Мамонт вошел тяжелой старческой, шаркающей походкой и зачем-то, не заглянув в операционную, начал мыть под хирургическим гусем дрожащие руки: то щетка, то мыло выскальзывали и со стуком падали в раковину. Наконец он закончил плескаться и вошел в операционную. Пока его облачали в стерильный халат, старший из профессоров докладывал обстановку. Мамонт подошел к столу и протянул к операционной сестре мелко дрожащие руки:
– Перчатки!
Пока сестра натягивала ему перчатки, он повернул голову к анестезиологу:
– А понизь-ка, сынок, ему давление.
– Опасно, – анестезиолог нервно шмыгнул носом, – у него уже три остановки…
Мамонт молча посмотрел ему в глаза. Не договорив, анестезиолог отвернулся и начал тыкать иглой шприца в какой-то флакон. Теперь и у него тряслись руки.
Цифры на мониторе поползли вниз.
– Докуда опускать?
– Ну… оставь чуть выше нуля.
– ???
– Выполнять!!! – нехорошим металлическим голосом рявкнул Мамонт. Отвернулся к сестре и протянул руку. Зажим. Тонкий Кохер.
Сестра вставила ему в кисть зажим Кохера. Старик сжал пальцы, и тут произошло первое чудо: его руки перестали дрожать.
На второе чудо ему понадобилось секунд пятнадцать. Он сунул зажим в рану и шарил там, отвернув лицо в сторону и прикрыв глаза. Зажим тихонько хрустнул замком, сомкнув в глубине раны зубатые челюсти.
– Отпускайте, – Мамонт посмотрел на хирурга, прижимавшего порезанный сосуд.

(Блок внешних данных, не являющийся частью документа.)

theorem State.operandArg_of_idle {s : State} (h : s.latch = none) : s.operandArg = s.arg := by
  simp [State.operandArg, h]

theorem State.operandIdx_of_idle {s : State} (h : s.latch = none) : s.operandIdx = s.idx.toNat := by
  simp [State.operandIdx, h]

theorem withSlot_of_lt {s : State} {d : Nat} (h : d < s.cfg.nbuf) (k : Slot → Except CmdError Effect) :
    withSlot s d k = k (s.slotAt d) := if_pos h

theorem withSlot_of_ge {s : State} {d : Nat} (h : s.cfg.nbuf ≤ d) (k : Slot → Except CmdError Effect) :
    withSlot s d k = .error .slot := if_neg (Nat.not_lt.mpr h)

theorem withWidth_of_le {c : Config} {width : Nat} (h : width ≤ c.wordWidth) (k : Except CmdError Effect) :
    withWidth c width k = k := if_neg (Nat.not_lt.mpr h)

theorem withWidth_of_gt {c : Config} {width : Nat} (h : c.wordWidth < width) (k : Except CmdError Effect) :
    withWidth c width k = .error .width := if_pos h

/-- A value has a bit at or above a width exactly if the shifted value is not 0 (41_buffer_access.md R124). -/
theorem shiftedOut_iff (v : BitVec 64) (width : Nat) :
    (width < 64 ∧ v >>> width ≠ 0) ↔ 2 ^ width ≤ v.toNat := by
  have hshift : v >>> width ≠ 0 ↔ 2 ^ width ≤ v.toNat := by
    rw [Ne, ← BitVec.toNat_inj]
    simp only [BitVec.toNat_ushiftRight, Nat.shiftRight_eq_div_pow]
    rw [show (0 : BitVec 64).toNat = 0 from rfl, Nat.div_eq_zero_iff]
    have := Nat.two_pow_pos width
    omega
  rw [hshift]
  refine ⟨fun h => h.2, fun h => ⟨?_, h⟩⟩
  by_contra hw
  have h1 : 2 ^ 64 ≤ 2 ^ width := Nat.pow_le_pow_right (by omega) (by omega)
  have h2 := v.isLt
  omega

/-! ### Completion -/

/-- A command ends in one of two ways, both a next state. -/
theorem complete_cases (s : State) (r : Except CmdError Effect) :
    (∃ e, r = .ok e ∧ complete s r = .next (s.apply e).succeed) ∨
    (∃ e, r = .error e ∧ complete s r = .next (s.raise e)) := by
  cases r with
  | ok e => exact .inl ⟨e, rfl, rfl⟩
  | error e => exact .inr ⟨e, rfl, rfl⟩

theorem CmdError.code_ne_zero (e : CmdError) : e.code ≠ 0 := by
  cases e <;> simp [CmdError.code]

theorem CmdError.code_le (e : CmdError) : e.code.toNat ≤ 10 := by
  cases e <;> simp [CmdError.code]

theorem CmdError.info_of_code_ne (e : CmdError) (h : e.code ≠ 5) : e.info = 0 := by
  cases e <;> first | rfl | exact absurd rfl h

theorem SameShell.refl (s : State) : SameShell s s := ⟨rfl, rfl, rfl, rfl, rfl, rfl, rfl, rfl⟩

/-- An error leaves everything but STATUS as it was (60_exceptions.md R221). -/
theorem FailsWith.of_raise (s : State) (e : CmdError) : FailsWith s (s.raise e) e.code e.info :=
  ⟨⟨rfl, rfl, rfl, rfl, rfl, rfl, rfl, rfl⟩, rfl, rfl, rfl, rfl, rfl, rfl, rfl⟩

/-- A success leaves the shell, and STICKY, as they were. -/
theorem EndsOk.of_apply (s : State) (f : Effect) : EndsOk s (s.apply f).succeed := by
  cases f <;> exact ⟨⟨rfl, rfl, rfl, rfl, rfl, rfl, rfl, rfl⟩, rfl, rfl, rfl, rfl, rfl⟩

theorem Fails.of_error {i : Instr} {s : State} {e : CmdError} (h : exec i s = complete s (.error e)) :
    Fails i s e.code e.info := ⟨_, h, FailsWith.of_raise s e⟩

theorem Returns.of_result {i : Instr} {s : State} {v : Nat} (h : exec i s = complete s (resultOf v)) :
    Returns i s v := ⟨_, h, EndsOk.of_apply s _, rfl, rfl⟩

/-- Storing slot d leaves every other slot and RESULT as they were. -/
theorem WritesOnly.of_store (s : State) (d : Nat) (b : Slot) :
    WritesOnly s (s.apply (.store d b)).succeed d := by
  refine ⟨EndsOk.of_apply s _, rfl, by simp, fun e he => ?_⟩
  simp [Ne.symm he]

/-- The slot stored is the slot then found. -/
theorem State.slotAt_store {s : State} {d : Nat} (h : d < s.slots.length) (b : Slot) :
    (s.apply (.store d b)).succeed.slotAt d = b := by
  rw [State.slotAt_congr (s.setSlot d b) (s.apply (.store d b)).succeed d rfl, State.slotAt_setSlot, if_pos ⟨rfl, h⟩]

/-- Slots other than the one stored. -/
theorem State.slotAt_store_ne {s : State} {d e : Nat} (h : d ≠ e) (b : Slot) :
    (s.apply (.store d b)).succeed.slotAt e = s.slotAt e := by
  rw [State.slotAt_congr (s.setSlot d b) (s.apply (.store d b)).succeed e rfl, State.slotAt_setSlot, if_neg (fun hh => h hh.1)]

theorem State.Inv.slot_lt {s : State} (h : s.Inv) {d : Nat} (hd : d < s.cfg.nbuf) : d < s.slots.length := by
  rw [h.2.1.1]
  exact hd

theorem State.Inv.slotAt_wf {s : State} (h : s.Inv) (d : Nat) : (s.slotAt d).WF s.cfg :=
  State.slotAt_wf h.1 h.2.1 d

theorem State.Inv.padBounded {s : State} (h : s.Inv) (d : Nat) : (s.slotAt d).PadBounded s.cfg := by
  simp only [State.slotAt, List.getD_eq_getElem?_getD]
  by_cases hd : d < s.slots.length
  · simpa [hd] using h.2.2.1 _ (List.getElem_mem hd)
  · have : s.slots[d]? = none := by simpa using hd
    simp [this, Slot.PadBounded]

/-! ### Appends -/

theorem storeAppend_full {c : Config} {d : Nat} {b : Slot} {w v : Nat} (h : c.cap < b.numBits c.wordWidth + w) :
    storeAppend c d b w v = .error .full := by
  simp [storeAppend, Slot.append_full h]

/-- `storeAppend` answers FULL or the grown slot. -/
theorem storeAppend_cases (c : Config) (d : Nat) (b : Slot) (w v : Nat) :
    storeAppend c d b w v = .error .full ∨
    ∃ b', b.append c w v = .ok b' ∧ storeAppend c d b w v = .ok (.store d b') := by
  rcases Slot.append_cases c b w v with ⟨h, -⟩ | ⟨b', h, -⟩
  · exact .inl (by simp [storeAppend, h])
  · exact .inr ⟨b', h, by simp [storeAppend, h]⟩

/-- A slot grown by Append, with this pad, stored as slot d: what the machine's slots then are. -/
theorem Appended.of_append {s : State} {d w v : Nat} {b' : Slot} (hs : s.Inv) (hd : d < s.cfg.nbuf)
    (h : (s.slotAt d).append s.cfg w v = .ok b') (pad : BitVec 32) :
    Appended s (s.apply (.store d { b' with pad := pad })).succeed d w v ∧
    (s.apply (.store d { b' with pad := pad })).succeed.padOf d = pad.toNat := by
  obtain ⟨-, hn, -, hold, hnew⟩ := Slot.append_spec hs.1 (hs.slotAt_wf d) h
  have hat := State.slotAt_store (hs.slot_lt hd) { b' with pad := pad }
  have hcfg : (s.apply (.store d { b' with pad := pad })).succeed.cfg = s.cfg := rfl
  refine ⟨⟨WritesOnly.of_store s d _, ?_, fun p hp => ?_, fun j hj => ?_⟩, ?_⟩
  · rw [State.numBitsOf, hat, hcfg]
    exact hn
  · rw [State.bitAt, hat, hcfg]
    exact hold p hp
  · rw [State.bitAt, hat, hcfg]
    exact hnew j hj
  · rw [State.padOf, hat]

/-- A command that is one Append completes when the bits fit (20_memory.md R54). -/
theorem Appended.of_storeAppend {i : Instr} {s : State} {d w v : Nat} (hs : s.Inv) (hd : d < s.cfg.nbuf)
    (h : exec i s = complete s (storeAppend s.cfg d (s.slotAt d) w v)) (hfit : s.numBitsOf d + w ≤ s.cfg.cap) :
    ∃ t, exec i s = .next t ∧ Appended s t d w v ∧ t.padOf d = s.padOf d := by
  obtain ⟨b', hb'⟩ := Slot.append_fits (v := v) hfit
  have hpad := (Slot.append_spec hs.1 (hs.slotAt_wf d) hb').2.2.1
  have := Appended.of_append hs hd hb' b'.pad
  refine ⟨_, by rw [h, storeAppend, hb']; rfl, this.1, ?_⟩
  exact this.2.trans (congrArg BitVec.toNat hpad)

/-- Appending keeps the padding bound. -/
theorem Slot.PadBounded.append {c : Config} {b b' : Slot} {w v : Nat} (hc : c.Valid) (hb : b.WF c)
    (hp : b.PadBounded c) (h : b.append c w v = .ok b') : b'.PadBounded c := by
  obtain ⟨-, hn, hpad, -⟩ := Slot.append_spec hc hb h
  unfold Slot.PadBounded at *
  rw [hn, hpad]
  omega

/-- A padding character's group with its 8 more padding bits keeps the padding bound and never overflows the
counter (92_eei_decisions.md D33). -/
theorem Slot.pad_add_eight {c : Config} {b b' : Slot} {v : Nat} (hc : c.Valid) (hb : b.WF c)
    (hp : b.PadBounded c) (h : b.append c 6 v = .ok b') :
    (b'.pad + 8).toNat = b.pad.toNat + 8 ∧ 3 * (b.pad.toNat + 8) ≤ 4 * b'.numBits c.wordWidth := by
  obtain ⟨hwf, hn, hpad, -⟩ := Slot.append_spec hc hb h
  have hcap := hwf.numBits_le_cap
  have h31 := (Config.Valid.cap_lt hc).2
  unfold Slot.PadBounded at hp
  rw [hn] at hcap ⊢
  rw [hpad, BitVec.toNat_add, show (8 : BitVec 32).toNat = 8 from rfl]
  omega

/-! ### The one inversion lemma of `exec` -/

/-- What a command hands to `complete`: an error of its own list (60_exceptions.md R223), nothing, a result if it
is one of those that write RESULT (10_state.md R34), or its target slot, in canonical form. -/
structure Legal (i : Instr) (s : State) (r : Except CmdError Effect) : Prop where
  error : ∀ e, r = .error e → e.code ∈ i.errorCodes
  result : ∀ v, r = .ok (.result v) → i.writesResult = true
  store : ∀ d b, r = .ok (.store d b) → i.target = some d ∧ (s.Inv → b.WF s.cfg ∧ b.PadBounded s.cfg)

Тот осторожно вытащил из раны затекшие пальцы. Ни фонтана, ни ручейка не было!
– Шейте сами.
Посмотрел на анестезиолога:
– Верни давление, сынок. На будущее… – он повернулся к оторопевшим коллегам, – в таком случае надо перечь ключицу. И работали бы спокойно, как у себя в кармане. Все, спасибо всем.
Он зашаркал к выходу, волоча за собой развязавшийся бахил. За ним из операционного зала молча потянулись остальные.
Помещение стало привычно пустоватым. Склонившийся над пациентом Гробовщик уже шил кожу, двигаясь с быстротой и ловкостью обезьяны.
Анестезиолог подал голос:
– Водки хочу… стакан водки. И спать. Зря вы его Мамонтом зовете. Он тут Король. Жаль только, немного ему осталось. Чего краснеешь, студент?